No worse than I've gotten thrown at me from the other side.  However,  
apologies if I've offended you.  Seriously, though---railroads are  
great for cargo but not-so-hot-so for people.  Nobody pointed guns in  
people's faces and forced them to take cars instead of trains, any  
more than the early factories ("dark Satanic mills," to quote Blake, I  
think) needed to go out with press-gangs to force people into their  
employ.


>
> I don't look back at the past with nostalgia; I look at Japan and Europe
> with clear glasses, especially of experience.

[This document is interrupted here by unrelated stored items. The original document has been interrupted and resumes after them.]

-- ==== Sys2Proof/Machine/IndexMemory.lean ====
section
/-! DEFINITION. The index register and the memory instructions (spec 42_index_and_memory.md R80 to
R85). No access changes I, and no flag is written. -/

namespace Sys2Proof.Machine

/-- Annn (R80). -/
def execLdI (nnn : Imm12) (s : State) : Result := .next (s.setI (address nnn)).advance

/-- Fx1E (R81): modulo 65536, no flag, no range check. -/
def execAddI (x : Reg) (s : State) : Result := .next (s.setI (s.i + wide (s.reg x))).advance

/-- Fx29 (R82). -/
def execLdFont (x : Reg) (s : State) : Result := .next (s.setI (glyphAddress (s.reg x))).advance

/-- Bytes stored at rising addresses from I, then `advance` (R83, R84). -/
def State.storeAtI (s : State) (bs : List Byte) : Result :=
  .next (s.setMem (s.mem.writeBytes s.i.toNat bs)).advance

/-- Fx33 (R83). -/
def execLdBcd (x : Reg) (s : State) : Result :=
  s.checkTop 2 (s.storeAtI (decimalDigits (s.reg x)))

/-- Fx55 (R84). -/
def execStoreRegs (x : Reg) (s : State) : Result :=
  s.checkTop x.val (s.storeAtI (s.regsUpTo x))

/-- Fx65 (R85). -/
def execLoadRegs (x : Reg) (s : State) : Result :=
  s.checkTop x.val (.next (s.setRegs (s.loadUpTo x)).advance)

end Sys2Proof.Machine
end

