-- ==== Sys2Proof/Machine/Schedule.lean ====
section
/-! DEFINITION. The reference schedule (spec 60_exceptions.md R109): the order in which the source's host
issues the events of one frame. Every other order is as legal; the step does not know of the schedule. -/

namespace Sys2Proof.Machine

/-- What the host brings to one frame (R109): the keys whose state changed, and the byte its STEP
offers. -/
structure FrameInput where
  keys : List (Fin 16 × Bool)
  rnd : Byte
  deriving DecidableEq, Repr

/-- The zero or more SETKEY events that open a frame. -/
def FrameInput.keyEvents (f : FrameInput) : List Event := f.keys.map fun c => .setKey c.1 c.2

/-- The result of a `STEP(rnd)` in `s` is `Ok` with `draw = true` (R9, R107). -/
def reportsDraw (rnd : Byte) (s : State) : Bool :=
  match stepResult rnd s with
  | some (.ok draw _) => draw
  | _ => false

/-- FBREAD, where the STEP reported `draw = true` (R109, R112). -/
def presentation (draw : Bool) : List Event := if draw then [.fbRead] else []

/-- One frame of the reference schedule from `s` (R109): the SETKEYs, one STEP, FBREAD if that STEP
reports `draw = true`, one TICK. -/
def referenceFrame (f : FrameInput) (s : State) : List Event :=
  f.keyEvents ++ [.step f.rnd] ++ presentation (reportsDraw f.rnd (runEvents f.keyEvents s)) ++ [.tick]

/-- The state after one frame. -/
def runFrame (f : FrameInput) (s : State) : State := runEvents (referenceFrame f s) s

/-- The state after a sequence of frames. -/
def runFrames (fs : List FrameInput) (s : State) : State := fs.foldl (fun s f => runFrame f s) s

end Sys2Proof.Machine
end

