-- ==== Sys2Proof/WellFormed.lean ====
section
/-! DEFINITION. Well-formed instructions. Every value of every field is legal (spec 30_encoding.md
R53), so the types of the operands check them; what is left to check is that an unknown opcode
carries a word of the unknown-opcode space (R52). -/

namespace Sys2Proof

/-- The check on an instruction as a term: an `unknown` names a word that no row of R51 matches. -/
def Instr.wf : Instr → Bool
  | .unknown w => inUnknownSpace w
  | _ => true

end Sys2Proof
end

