-- ==== Sys2Proof/Tests/Slice0.lean ====
section
/-! SUPPORT. Tests and witnesses. Expected results come from spec/95_test_vectors.md (the vector is
named beside each test) or from the pattern column of spec/30_encoding.md R51. -/

namespace Sys2Proof.Tests

open Sys2Proof Sys2Proof.Machine

/-! ### Helpers -/

/-- The state after `LOAD` of the empty image with some registers set. -/
def regs (l : List (Reg × Byte)) : State := l.foldl (fun s e => s.setV e.1 e.2) State.reset

/-- Some bytes stored at rising addresses. -/
def bytes (s : State) (a : Nat) (bs : List Byte) : State := s.setMem (s.mem.writeBytes a bs)

/-- The result is a next state that passes `p`. -/
def completes (r : Result) (p : State → Bool) : Bool :=
  match r with
  | .next t => p t
  | _ => false

/-- The result is the fault `f`. -/
def faults (r : Result) (f : Fault) : Bool :=
  match r with
  | .fault g => g == f
  | _ => false

/-- A framebuffer with some cells lit. -/
def screen (l : List (Nat × Nat)) : Framebuffer :=
  l.foldl (fun fb c => fb.flip (Fin.ofNat 64 c.1) (Fin.ofNat 32 c.2)) Framebuffer.clear

/-! ### Well-formedness: each check refuses an ill-formed term -/

theorem test_wf_refuses_unknown_cls : (Instr.unknown 0x00E0).wf = false := by decide
theorem test_wf_refuses_unknown_jump : (Instr.unknown 0x1234).wf = false := by decide
theorem test_wf_refuses_unknown_skip : (Instr.unknown 0x5120).wf = false := by decide
theorem test_wf_refuses_unknown_alu : (Instr.unknown 0x8125).wf = false := by decide
theorem test_wf_refuses_unknown_skip_not : (Instr.unknown 0x9AB0).wf = false := by decide
theorem test_wf_refuses_unknown_key : (Instr.unknown 0xE1A1).wf = false := by decide
theorem test_wf_refuses_unknown_memory : (Instr.unknown 0xF165).wf = false := by decide
theorem test_wf_accepts_unknown : (Instr.unknown 0x8126).wf = true := by decide
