-- ==== Sys2Proof/Certificates/Slice0/Obligations.lean ====
section
/-! DEFINITION. The statements for the provers, each from the numbered rules of spec/ its docstring names. -/

open Sys2Proof Sys2Proof.Machine

/-! ## Encoding -/

/-- R56, R57, R58: reading opcode_table.json by its rule (priority-0 rows first) gives, for every byte of every format, the
row of the operation the maps select. -/
def Obligations.OpcodeTableAgreesWithMaps : Prop :=
  ∀ v : Byte,
    (tableRow .payload8 v).map Row.op = some (decodeOp (.payload8 v)).op ∧
    (tableRow .wire8esc0 v).map Row.op = some (decodeOp (.wire8 0 false v)).op ∧
    (tableRow .wire8esc1 v).map Row.op = some (decodeOp (.wire8 0 true v)).op

/-- R53, R56, R57: decoding what selects a well-formed operation gives that operation back, every operand at every value. -/
def Obligations.DecodeOfEncodeIsTheInstruction : Prop :=
  ∀ i : Instr, i.wf = true → decodeOp (encodeOp i) = i

/-- R57 ("The map is total"), R61: every selector selects an operation whose selector it is, and one that is well formed
unless it is a command. -/
def Obligations.EncodeOfDecodeIsTheSelector : Prop :=
  ∀ x : Selector, encodeOp (decodeOp x) = x ∧ ((∀ c, x ≠ .call c) → (decodeOp x).wf = true)

/-- R56, R57, R60: words written out bit by bit decode to the operations the maps give them. -/
def Obligations.WrittenOutWordsDecode : Prop :=
  decodeOp (.payload8 0b11000000#8) = .eEnd ∧ decodeOp (.payload8 0b11011011#8) = .eEsc ∧
  decodeOp (.payload8 0b11011100#8) = .eLit 0xDC#8 ∧ decodeOp (.wire8 0 false 0b11000000#8) = .dEnd 0 ∧
  decodeOp (.wire8 0 false 0b11011011#8) = .dEsc 0 ∧ decodeOp (.wire8 0 false 0b11011101#8) = .dLit 0 0xDD#8 ∧
  decodeOp (.wire8 0 true 0b11011100#8) = .dXend 0 ∧ decodeOp (.wire8 0 true 0b11011101#8) = .dXesc 0 ∧
  decodeOp (.wire8 0 true 0b11000000#8) = .dXbad 0 0xC0#8 ∧ decodeOp .endOfPayload = .eFin ∧
  decodeOp (.endOfChunk 0) = .dEoc 0

/-! ## The step -/

/-- R70, R90, R91: when a unit has its turn (with no host action pending the encoder, or the first running instance if no
ENCODE runs; or any unit by a host's tick), the step is exec of the operation selected by the byte at the cursor, or by the
end of the input. The turn's order and the ticks are the model's choice (log 6). -/
def Obligations.StepRunsTheSelectedOperation : Prop :=
  (∀ (s : State) (c : EncCall), s.host = [] → s.enc.call = some c →
    step s = exec (decodeOp (if s.enc.ei < c.payload.len then .payload8 (s.mem.read (c.payload.base + s.enc.ei))
      else .endOfPayload)) s) ∧
  (∀ (s : State) (k : Nat) (d : Decoder) (c : DecCall), s.host = [] → s.enc.call = none → s.decs[k]? = some d →
    d.call = some c → (∀ j d', j < k → s.decs[j]? = some d' → d'.call = none) →
    step s = exec (decodeOp (if d.di < c.chunk.len then .wire8 k d.esc (s.mem.read (c.chunk.base + d.di))
      else .endOfChunk k)) s) ∧
  (∀ (s : State) (c : EncCall) (rest : List HostAction), s.host = .tick .encoder :: rest → s.enc.call = some c →
    step s = exec (decodeOp (if s.enc.ei < c.payload.len then .payload8 (s.mem.read (c.payload.base + s.enc.ei))
      else .endOfPayload)) { s with host := rest }) ∧
  (∀ (s : State) (k : Nat) (d : Decoder) (c : DecCall) (rest : List HostAction),
    s.host = .tick (.decoder k) :: rest → s.decs[k]? = some d → d.call = some c →
    step s = exec (decodeOp (if d.di < c.chunk.len then .wire8 k d.esc (s.mem.read (c.chunk.base + d.di))
      else .endOfChunk k)) { s with host := rest })
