/-! ## The operation a step runs -/

/-- The operation of an Encoder that runs an ENCODE (40_encoder R70). -/
theorem fetch_encoder_of_running {s : State} {c : EncCall} (hc : s.enc.call = some c) :
    fetch .encoder s = some (decodeOp (if s.enc.ei < c.payload.len then
      .payload8 (s.mem.read (c.payload.base + s.enc.ei)) else .endOfPayload)) := by
  simp only [fetch, fetchEnc, hc, memRead]
  split <;> rfl

/-- The operation of an instance that runs a DECODE (41_decoder R90). -/
theorem fetch_decoder_of_running {s : State} {k : Nat} {d : Decoder} {c : DecCall} (hd : s.decs[k]? = some d)
    (hc : d.call = some c) :
    fetch (.decoder k) s = some (decodeOp (if d.di < c.chunk.len then
      .wire8 k d.esc (s.mem.read (c.chunk.base + d.di)) else .endOfChunk k)) := by
  simp only [fetch, fetchDec, hd, hc, memRead]
  split <;> rfl

/-- With no host action pending the step is the turn of the unit that moves next (log 6). -/
theorem step_of_nextEngine {s : State} {e : Engine} (hh : s.host = []) (he : nextEngine s = some e) :
    step s = turn e s := by
  simp only [step, hh, he]

/-- A pending tick is the unit's turn (log 6). -/
theorem step_of_tick {s : State} {e : Engine} {rest : List HostAction} (hh : s.host = .tick e :: rest) :
    step s = turn e { s with host := rest } := by
  simp only [step, hh, act]

theorem nextEngine_of_encode_running {s : State} {c : EncCall} (hc : s.enc.call = some c) :
    nextEngine s = some .encoder := by
  simp [nextEngine, hc]

theorem nextEngine_of_first_decode {s : State} {k : Nat} {d : Decoder} {c : DecCall} (hidle : s.enc.call = none)
    (hd : s.decs[k]? = some d) (hc : d.call = some c)
    (hbefore : ∀ j d', j < k → s.decs[j]? = some d' → d'.call = none) : nextEngine s = some (.decoder k) := by
  have hfirst : firstRunning 0 s.decs = some (0 + k) := firstRunning_of_first hd (hc ▸ rfl) hbefore
  simp [nextEngine, hidle, hfirst]

/-- Settles O5: the step is the turn of the unit that moves next or is ticked, which runs what the unit fetches. -/
theorem stepRunsTheSelectedOperation : Obligations.StepRunsTheSelectedOperation := by
  refine ⟨fun s c hh hc => ?_, fun s k d c hh hidle hd hc hbefore => ?_, fun s c rest hh hc => ?_,
    fun s k d c rest hh hd hc => ?_⟩
  · exact (step_of_nextEngine hh (nextEngine_of_encode_running hc)).trans (turn_of_fetch (fetch_encoder_of_running hc))
  · exact (step_of_nextEngine hh (nextEngine_of_first_decode hidle hd hc hbefore)).trans
      (turn_of_fetch (fetch_decoder_of_running hd hc))
  · exact (step_of_tick hh).trans (turn_of_fetch (fetch_encoder_of_running (s := { s with host := rest }) hc))
  · exact (step_of_tick hh).trans (turn_of_fetch (fetch_decoder_of_running (s := { s with host := rest }) hd hc))

/-! ## The byte operations of the Encoder, state by state -/

/-- Settles O10: E.LIT does `eLitBody`, which depends on the room left. -/
theorem eLitCopiesOrRunsOutOfRoom : Obligations.ELitCopiesOrRunsOutOfRoom := by
  intro s c v hc hi hend hesc
  have hexec : exec (.eLit v) s = .next (putEnc (eLitBody c.encOut { s.enc with b := v } s.mem) s) :=
    (congrArg (onPayloadByte · v eLitBody s) (isPlain_iff.mpr ⟨hend, hesc⟩)).trans (onPayloadByte_of_selected hc hi)
  refine ⟨fun h => ?_, fun h => ?_⟩
  · rw [hexec, eLitBody_of_room (by exact h)]
    rfl
  · rw [hexec, eLitBody_of_full (by exact h)]
    rfl

/-- An operation that stores the two bytes of an escape pair stores both and advances, or the first and ends the ENCODE, or
only ends it (40_encoder R74, R75). -/
theorem exec_of_stores_pair {i : Instr} {s : State} {o : Buffer} {b x y : Byte}
    (hexec : exec i s = .next (putEnc (encStores o [x, y] { s.enc with b := b } s.mem) s)) :
    (s.enc.en + 1 < o.len → exec i s = .next { s with
      mem := (s.mem.write (o.base + s.enc.en) x).write (o.base + (s.enc.en + 1)) y
      enc := { s.enc with b := b, ei := s.enc.ei + 1, en := s.enc.en + 2 } }) ∧
    (s.enc.en + 1 = o.len → exec i s = .next { s with
      mem := s.mem.write (o.base + s.enc.en) x
      enc := encIdle s.draws .capacityExceeded, draws := s.draws + 1 }) ∧
    (o.len ≤ s.enc.en → exec i s = .next { s with
      enc := encIdle s.draws .capacityExceeded, draws := s.draws + 1 }) := by
  refine ⟨fun h => ?_, fun h => ?_, fun h => ?_⟩
  · rw [hexec, encStores_of_room (by exact h)]
    rfl
  · rw [hexec, encStores_of_full (by exact h ▸ Nat.lt_succ_self _), ← h, Nat.add_sub_cancel_left]
    rfl
  · rw [hexec, encStores_of_full (by exact Nat.lt_add_right 1 (Nat.lt_succ_of_le h)), Nat.sub_eq_zero_of_le h]
    rfl

/-- Settles O11: E.END stores an escape pair. -/
theorem eEndEscapesOrRunsOutOfRoom : Obligations.EEndEscapesOrRunsOutOfRoom := fun s c hc hi =>
  exec_of_stores_pair (eEndBody_eq_stores c.encOut { s.enc with b := END } s.mem ▸ onPayloadByte_of_selected hc hi)

/-- Settles O12: E.ESC stores an escape pair. -/
theorem eEscEscapesOrRunsOutOfRoom : Obligations.EEscEscapesOrRunsOutOfRoom := fun s c hc hi =>
  exec_of_stores_pair (eEscBody_eq_stores c.encOut { s.enc with b := ESC } s.mem ▸ onPayloadByte_of_selected hc hi)

/-- The end-of-payload event at the end of the payload does its body. -/
theorem onPayloadEnd_of_end {body : Buffer → Encoder → Memory → EncFlow} {s : State} {c : EncCall}
    (hc : s.enc.call = some c) (hi : c.payload.len ≤ s.enc.ei) :
    onPayloadEnd body s = .next (putEnc (body c.encOut s.enc s.mem) s) := by
  simp only [onPayloadEnd, hc, if_pos hi]

/-- Settles O13: E.FIN does `eFinBody`, which depends on the room left. -/
theorem eFinTerminatesTheFrame : Obligations.EFinTerminatesTheFrame := by
  intro s c hc hi
  have hexec : exec .eFin s = .next (putEnc (eFinBody c.encOut s.enc s.mem) s) := onPayloadEnd_of_end hc hi.ge
  refine ⟨fun h => ?_, fun h => ?_⟩
  · rw [hexec, eFinBody_of_room h]
    rfl
  · rw [hexec, eFinBody_of_full h]
    rfl

/-! ## The length of a frame -/

/-- A symbol has one byte, or two for a marker (40_encoder R78). -/
theorem length_stuff (b : Byte) : (stuff b).length = if b = END ∨ b = ESC then 2 else 1 := by
  induction b using payloadByte_cases with
  | hend => rfl
  | hesc => rfl
  | hlit b h =>
    obtain ⟨hend, hesc⟩ := isPlain_iff.mp h
    rw [stuff_plain hend hesc, if_neg (by simp [hend, hesc])]
    rfl

theorem frameLen_cons (b : Byte) (p : List Byte) : frameLen (b :: p) = (stuff b).length + frameLen p := by
  rw [length_stuff, frameLen, frameLen, List.length_cons, List.countP_cons]
  simp only [decide_eq_true_eq]
  split <;> omega

/-- A frame has length `L` (40_encoder R78). -/
theorem length_frame (p : List Byte) : (frame p).length = frameLen p := by
  induction p with
  | nil => rfl
  | cons b p ih => rw [frame_cons, List.length_append, ih, frameLen_cons]

/-- The symbols of a payload are all of its frame but the END (40_encoder R78). -/
theorem length_flatMap_stuff (p : List Byte) : (p.flatMap stuff).length + 1 = frameLen p := by
  rw [← length_frame, frame, List.length_append, List.length_singleton]

/-- Frames concatenate but for the END (40_encoder R80). -/
theorem frame_append (p q : List Byte) : frame (p ++ q) = p.flatMap stuff ++ frame q := by
  simp only [frame, List.flatMap_append, List.append_assoc]

/-- Settles O30: all of a frame but its last byte is the symbols of its payload. -/
theorem frameLengthAndConcatenation : Obligations.FrameLengthAndConcatenation := by
  refine ⟨length_frame, fun p q => ?_⟩
  have htake : (frame p).take (frameLen p - 1) = p.flatMap stuff :=
    List.take_left' (Nat.eq_sub_of_add_eq (length_flatMap_stuff p))
  rw [frame_append, htake]

/-! ## ENCODE executed whole -/

/-- Settles O25: `encEnds` for the payload's frame, whose length is `L`. -/
theorem encodeWritesTheFrame : Obligations.EncodeWritesTheFrame := by
  intro s p o h
  rw [exec_encode_of_allowed h, encEnds, length_frame]
  rfl

/-- An ENCODE with room for the frame (40_encoder R79). -/
theorem exec_encode_of_room {p o : Buffer} {s : State} (h : EncodeAllowed p o s)
    (hroom : frameLen (s.mem.slice p.base p.len) ≤ o.len) :
    exec (.encode p o) s = .next (putEnc (.ended (.ok (frameLen (s.mem.slice p.base p.len)))
      (s.mem.fill o.base (frame (s.mem.slice p.base p.len)))) s) := by
  rw [exec_encode_of_allowed h, encEnds_of_room (length_frame _ ▸ hroom), length_frame]

/-- An ENCODE without room for the frame (40_encoder R79; log 9). -/
theorem exec_encode_of_full {p o : Buffer} {s : State} (h : EncodeAllowed p o s)
    (hfull : o.len < frameLen (s.mem.slice p.base p.len)) :
    exec (.encode p o) s = .next (putEnc (.ended .capacityExceeded
      (s.mem.fill o.base ((frame (s.mem.slice p.base p.len)).take o.len))) s) := by
  rw [exec_encode_of_allowed h, encEnds_of_full (length_frame _ ▸ hfull)]

/-- Settles O26: the frame fits or not; and `L` counts each marker of the payload once more. -/
theorem encodeCapacityLaw : Obligations.EncodeCapacityLaw := by
  refine ⟨fun s p o h => ?_, fun p => ?_⟩
  · rcases Nat.lt_or_ge o.len (frameLen (s.mem.slice p.base p.len)) with hlen | hlen
    · exact ⟨_, exec_encode_of_full h hlen, fun hroom => absurd hlen (Nat.not_lt.mpr hroom), fun _ => rfl⟩
    · exact ⟨_, exec_encode_of_room h hlen, fun _ => rfl, fun hfull => absurd hfull (Nat.not_lt.mpr hlen)⟩
  · have hle : p.countP (fun b => b = END ∨ b = ESC) ≤ p.length := List.countP_le_length
    refine ⟨by rw [frameLen]; omega, by rw [frameLen]; omega, fun hplain => ?_, fun hmarker => ?_⟩
    · have hcount : p.countP (fun b => b = END ∨ b = ESC) = 0 := List.countP_eq_zero.mpr (by simpa using hplain)
      rw [frameLen, hcount]
    · have hcount : p.countP (fun b => b = END ∨ b = ESC) = p.length :=
        List.countP_eq_length.mpr (by simpa using hmarker)
      rw [frameLen, hcount, Nat.two_mul]

/-- What was filled into a window is read back, its length given. -/
theorem Memory.slice_fill_of_length {m : Memory} {n : Nat} {vs : List Byte} (a : Nat) (hm : m.wf = true)
    (hn : vs.length = n) : (m.fill a vs).slice a n = vs :=
  hn ▸ Memory.slice_fill_self a vs hm

/-- Settles O27: what was filled into the output is read back from it. -/
theorem encodeOutputReadsBack : Obligations.EncodeOutputReadsBack := by
  intro s p o hm h payload
  rcases Nat.lt_or_ge o.len (frameLen payload) with hlen | hlen
  · refine ⟨_, exec_encode_of_full h hlen, fun hroom => absurd hlen (Nat.not_lt.mpr hroom), fun _ => ⟨rfl, ?_⟩⟩
    exact Memory.slice_fill_of_length _ hm (List.length_take_of_le (length_frame payload ▸ hlen.le))
  · refine ⟨_, exec_encode_of_room h hlen, fun _ => ?_, fun hfull => absurd hfull (Nat.not_lt.mpr hlen)⟩
    exact congrArg some (Memory.slice_fill_of_length _ hm (length_frame payload))
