-- ==== Sys2Proof/Machine/Dispatch.lean ====
section
/-! DEFINITION. The meaning of each command: one sequencer step of it (rules R58, R59). -/

namespace Sys2Proof.Machine

def exec (i : Instr) (s : State) : Host.Outcome State Fault Refusal :=
  match i with
  | .nop => Sys2Proof.Machine.execNop s
  | .modred rd ra rm => Sys2Proof.Machine.execModred rd ra rm s
  | .modmul rd ra rb rm => Sys2Proof.Machine.execModmul rd ra rb rm s
  | .montmul rd ra rb rm => Sys2Proof.Machine.execMontmul rd ra rb rm s
  | .modexp rd ra rb rm => Sys2Proof.Machine.execModexp rd ra rb rm s
  | .rsaep rd ra => Sys2Proof.Machine.execRsaep rd ra s
  | .rsadp rd ra => Sys2Proof.Machine.execRsadp rd ra s
  | .i2osp ra => Sys2Proof.Machine.execI2osp ra s
  | .os2ip rd => Sys2Proof.Machine.execOs2ip rd s
  | .cmp => Sys2Proof.Machine.execCmp s
  | .mgf1 x => Sys2Proof.Machine.execMgf1 x s

end Sys2Proof.Machine
end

You can fool the spectators, but not the players.  As it happens, I've  
_been to_ both Japan and Europe, and have driven in Europe.  The  
circumstances are very different, even leaving out the much higher  
price of fuel in those countries.

In Japan, I'd not have a car as a present---"No!  NO!  PLEASE don't  
make me drive here!  They're all driving like crazy!  There's nowhere  
to park!  They drive on the left!  I can't read the signs because  
they're in Japanese which nobody can read! Shoot me!  Hang me!  Send  
me to the Russian Front!  Not THAT!"

And in Europe, between narrow, twisty roads, a much higher number of  
people per square kilometer/mile, and other factors, public  
transportation makes a great deal more sense than it does in most of  
the US.  I've driven over great chunks of the US, and outside of the  
centers of some metro areas, a car is the best possible alternative.